Only the lines below starting at the one containing "43_pes.md R232. -/" and ending at the one containing "operandTyped .feed (.bytes (List.replicate 187" belong in the answer, each copied exactly.

- - - - - - -

-- ==== Sys2Proof/Tests/Slice0.lean ====
section
/-! SUPPORT. The model's own tests: ill-typed operands, decoding of words written out from 30_encoding.md R80 and
R83, one step of each command with the result 95_test_vectors.md or the rule's own example gives, and for every
statement with hypotheses a witness that meets them, clause by clause. -/

namespace Sys2Proof.Tests

-- The theorems are checked one after another, which keeps the memory a whole compile needs small.
set_option Elab.async false

open Sys2Proof.Machine

/-! ### Helpers -/

/-- A command at the port. -/
def issue (w : CommandWord) (o : Operand) (s : State) : State := { s with inputs := [.command ⟨w, o⟩] }

/-- A small block, as in 95_test_vectors.md 7.4. -/
def small : State := State.resetWith ⟨2, 1, 200⟩

/-- The state an outcome leaves. -/
def after : Host.Outcome State Fault Refusal → State
  | .next t => t
  | _ => small

/-- Whether an outcome answered the command issued in a state without responses with `r`. -/
def answered (o : Host.Outcome State Fault Refusal) (r : Response) : Bool :=
  match o with
  | .next t => decide (t.responses = [r])
  | _ => false

theorem next_of_answered {o : Host.Outcome State Fault Refusal} {r : Response} (h : answered o r = true) :
    ∃ t, o = .next t ∧ t.responses = [] ++ [r] := by
  cases o with
  | next t => exact ⟨t, rfl, by simpa [answered] using h⟩
  | fault f => simp [answered] at h
  | refused f => simp [answered] at h

/-- A block with one slot in use. -/
def oneSlot (sl : Slot) (last : Option Counter) : State :=
  { small with R := (last.map fun c => (sl.pid.toNat, c)).toList, S := [some sl, none] }

/-- A packet value with a payload. -/
def pkt (pid : Pid) (pusi : Bit) (cc : Counter) (pay : Option Bytes) : TsPacket :=
  ⟨0, pusi, 0, pid, 0, cc, AdaptationField.empty, pay⟩

/-- FEED of `p` at the port of a block with slot `sl`. -/
def feeding (sl : Slot) (last : Option Counter) (p : TsPacket) : State :=
  issue 0x62000000 (.bytes (framePacket p)) (oneSlot sl last)

theorem feeding_open (sl : Slot) (last : Option Counter) (p : TsPacket)
    (h1 : (framePacket p).length = 188 ∧ decodePacket (framePacket p) = .ok p) (h2 : p.pid ≠ 0x1FFF)
    (h3 : p.tei = 0) (h4 : sl.pid = p.pid) : FeedsOpen (feeding sl last p) p sl :=
  ⟨⟨_, rfl, h1.1, h1.2⟩, h2, h3, by simp [feeding, issue, oneSlot, State.slot, holdsPid, h4]⟩

/-- The PAT of 42_psi.md R193. -/
def patBytes : Bytes := [0x00, 0xB0, 0x0D, 0x00, 0x01, 0xC1, 0x00, 0x00, 0x00, 0x01, 0xE0, 0x20, 0xA2, 0xC3, 0x29, 0x41]
def patValue : Section := .pat 1 ⟨0, 1, 0, 0⟩ [⟨1, 0x20⟩]

/-- The PES packet of 43_pes.md R232. -/
def pesPacketBytes : Bytes :=
  [0x00, 0x00, 0x01, 0xE0, 0x00, 0x0B, 0x80, 0x80, 0x05, 0x21, 0x00, 0x01, 0x00, 0x01, 0xAA, 0xBB, 0xCC]
def pesValue : PesPacket := ⟨0xE0, some ⟨0, 0, 0, 0, 0, some 0, none⟩, 0, [0xAA, 0xBB, 0xCC]⟩

/-! ### Operand typing -/

theorem test_packet_operand_is_188_bytes :
    operandTyped .feed (.bytes (List.replicate 188 0)) = true ∧
    operandTyped .feed (.bytes (List.replicate 187 0)) = false ∧
    operandTyped .decodePacket (.bytes (List.replicate 189 0)) = false := by decide +kernel

theorem test_private_data_over_255_bytes_ill_typed :
    operandTyped .encodePacket (.tsPacket { pkt 0 0 0 none with
      af := { AdaptationField.empty with privateData := some (List.replicate 256 0) } }) = false := by decide +kernel

theorem test_extension_over_255_bytes_ill_typed :
    operandTyped .encodePacket (.tsPacket { pkt 0 0 0 none with
      af := { AdaptationField.empty with extension := some (List.replicate 256 0) } }) = false := by decide +kernel

theorem test_descriptor_over_255_bytes_ill_typed :
    operandTyped .encodeSection (.sec (.pmt 0 ⟨0, 0, 0, 0⟩ 0 [⟨5, List.replicate 256 0⟩] [])) = false ∧
    operandTyped .encodeSection (.sec (.pmt 0 ⟨0, 0, 0, 0⟩ 0 [] [⟨0, 0, [⟨5, List.replicate 256 0⟩]⟩])) = false := by
  decide +kernel

theorem test_operand_of_another_type_ill_typed :
    operandTyped .encodePacket (.pes pesValue) = false ∧ operandTyped .encodeSection (.bytes []) = false ∧
    operandTyped .encodePes (.sec patValue) = false ∧ operandTyped .crc32 .none = false ∧
    operandTyped .decodeSection (.sec patValue) = false ∧ operandTyped .decodePes .none = false ∧
    operandTyped (.split .pes 0) (.pes pesValue) = false ∧ operandTyped .nop (.bytes [1]) = true := by decide

/-! ### Decoding: a word of every command, the fields written out by hand -/

theorem test_decode_control : decode 0x00000000 = .ok .nop ∧ decode 0x01000000 = .ok .reset := by decide
theorem test_decode_packet_codec :
    decode 0x10000000 = .ok .decodePacket ∧ decode 0x11000000 = .ok .encodePacket := by decide
/-- H in bit 15, CCV in bits 23..20, DI in bit 19. -/
theorem test_decode_continuity :
    decode 0x20008100 = .ok (.ccNext 1 0x100) ∧ decode 0x20001FFF = .ok (.ccNext 0 0x1FFF) ∧
    decode 0x21F89FFF = .ok (.ccValidate 15 1 1 0x1FFF) ∧ decode 0x21100001 = .ok (.ccValidate 1 0 0 1) := by decide
theorem test_decode_section_codec :
    decode 0x30000000 = .ok .crc32 ∧ decode 0x31000000 = .ok .decodeSection ∧
    decode 0x32000000 = .ok .encodeSection := by decide
theorem test_decode_pes_codec : decode 0x40000000 = .ok .decodePes ∧ decode 0x41000000 = .ok .encodePes := by decide
theorem test_decode_packetizer :
    decode 0x50009FFF = .ok (.split .psi 0x1FFF) ∧ decode 0x50000044 = .ok (.split .pes 0x44) := by decide
theorem test_decode_depacketizer :
    decode 0x60008100 = .ok (.openPid .psi 0x100) ∧ decode 0x60000044 = .ok (.openPid .pes 0x44) ∧
    decode 0x61000044 = .ok (.closePid 0x44) ∧ decode 0x62000000 = .ok .feed ∧
    decode 0x63000044 = .ok (.finish 0x44) ∧ decode 0x64000000 = .ok .takeCompleted ∧
    decode 0x65000100 = .ok (.slotState 0x100) := by decide
/-- The illegal words of 95_test_vectors.md section 8. -/
theorem test_illegal_words :
    decode 0x00000001 = .error .unusedField ∧ decode 0x02000000 = .error .unassignedOpcode ∧
    decode 0x10000001 = .error .unusedField ∧ decode 0x20018100 = .error .reservedBits ∧
    decode 0x20004100 = .error .reservedBits ∧ decode 0x20508100 = .error .unusedField ∧
    decode 0x61008044 = .error .unusedField ∧ decode 0x62000044 = .error .unusedField ∧
    decode 0xFF000000 = .error .unassignedOpcode := by decide
theorem test_table_word : decodeTableWord 32 0x61000044 = some (.closePid 0x44) ∧ decodeTableWord 32 1 = none := by
  decide

/-! ### One step of each command -/

theorem test_nop : answered (step (issue 0x00000000 .none small)) ⟨0x00, .none, []⟩ = true := by decide

/-- R331: after RESET, CC_NEXT pid=5 returns 0. -/
theorem test_reset :
    answered (exec (.ccNext 1 5) { after (exec .reset { small with W := [(5, 3)] }) with responses := [] })
      ⟨0x00, .counter 0, []⟩ = true := by decide

theorem test_illegal_word :
    answered (step (issue 0x20508100 .none small)) ⟨0x14, .wordInfo 0x20508100, []⟩ = true := by decide

/-- DP9. -/
theorem test_decode_packet_empty_payload :
    answered (step (issue 0x10000000 (.bytes ([0x47, 0xC0, 0x21, 0x3A, 0xB7, 0x00] ++ List.replicate 182 0)) small))
      ⟨0x00, .tsPacket ⟨1, 1, 0, 0x021, 0, 10, AdaptationField.empty, some []⟩, []⟩ = true := by decide +kernel

/-- DP7. -/
theorem test_decode_packet_private_data_overrun :
    answered (step (issue 0x10000000
      (.bytes ([0x47, 0x00, 0x21, 0x30, 0x03, 0x02, 0x05] ++ List.replicate 181 0)) small))
      ⟨0x02, .byteInfo 0x03, []⟩ = true := by decide +kernel

/-- E7. -/
theorem test_encode_packet_pcr :
    answered (step (issue 0x11000000 (.tsPacket ⟨0, 0, 0, 0x100, 0, 7,
        { AdaptationField.empty with rai := 1, pcr := some ⟨0x123456789, 0x12C⟩ }, none⟩) small))
      ⟨0x00, .bytes ([0x47, 0x01, 0x00, 0x27, 0xB7, 0x50, 0x91, 0xA2, 0xB3, 0xC4, 0xFF, 0x2C] ++
        List.replicate 176 0xFF), []⟩ = true := by decide +kernel

/-- X3. -/
theorem test_encode_packet_too_large :
    answered (step (issue 0x11000000 (.tsPacket ⟨0, 0, 0, 0x100, 0, 0,
        { AdaptationField.empty with pcr := some ⟨0, 0⟩ }, some (List.replicate 177 0)⟩) small))
      ⟨0x03, .sizeInfo 189, []⟩ = true := by decide +kernel

/-- R170: H = 0 before any H = 1 call returns 15. -/
theorem test_cc_next_flat : answered (step (issue 0x20000100 .none small)) ⟨0x00, .counter 15, []⟩ = true := by decide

- - - - - - -

# Response below
/-- The PES packet of 43_pes.md R232. -/
def pesPacketBytes : Bytes :=
  [0x00, 0x00, 0x01, 0xE0, 0x00, 0x0B, 0x80, 0x80, 0x05, 0x21, 0x00, 0x01, 0x00, 0x01, 0xAA, 0xBB, 0xCC]
def pesValue : PesPacket := ⟨0xE0, some ⟨0, 0, 0, 0, 0, some 0, none⟩, 0, [0xAA, 0xBB, 0xCC]⟩

/-! ### Operand typing -/

theorem test_packet_operand_is_188_bytes :
    operandTyped .feed (.bytes (List.replicate 188 0)) = true ∧
    operandTyped .feed (.bytes (List.replicate 187 0)) = false ∧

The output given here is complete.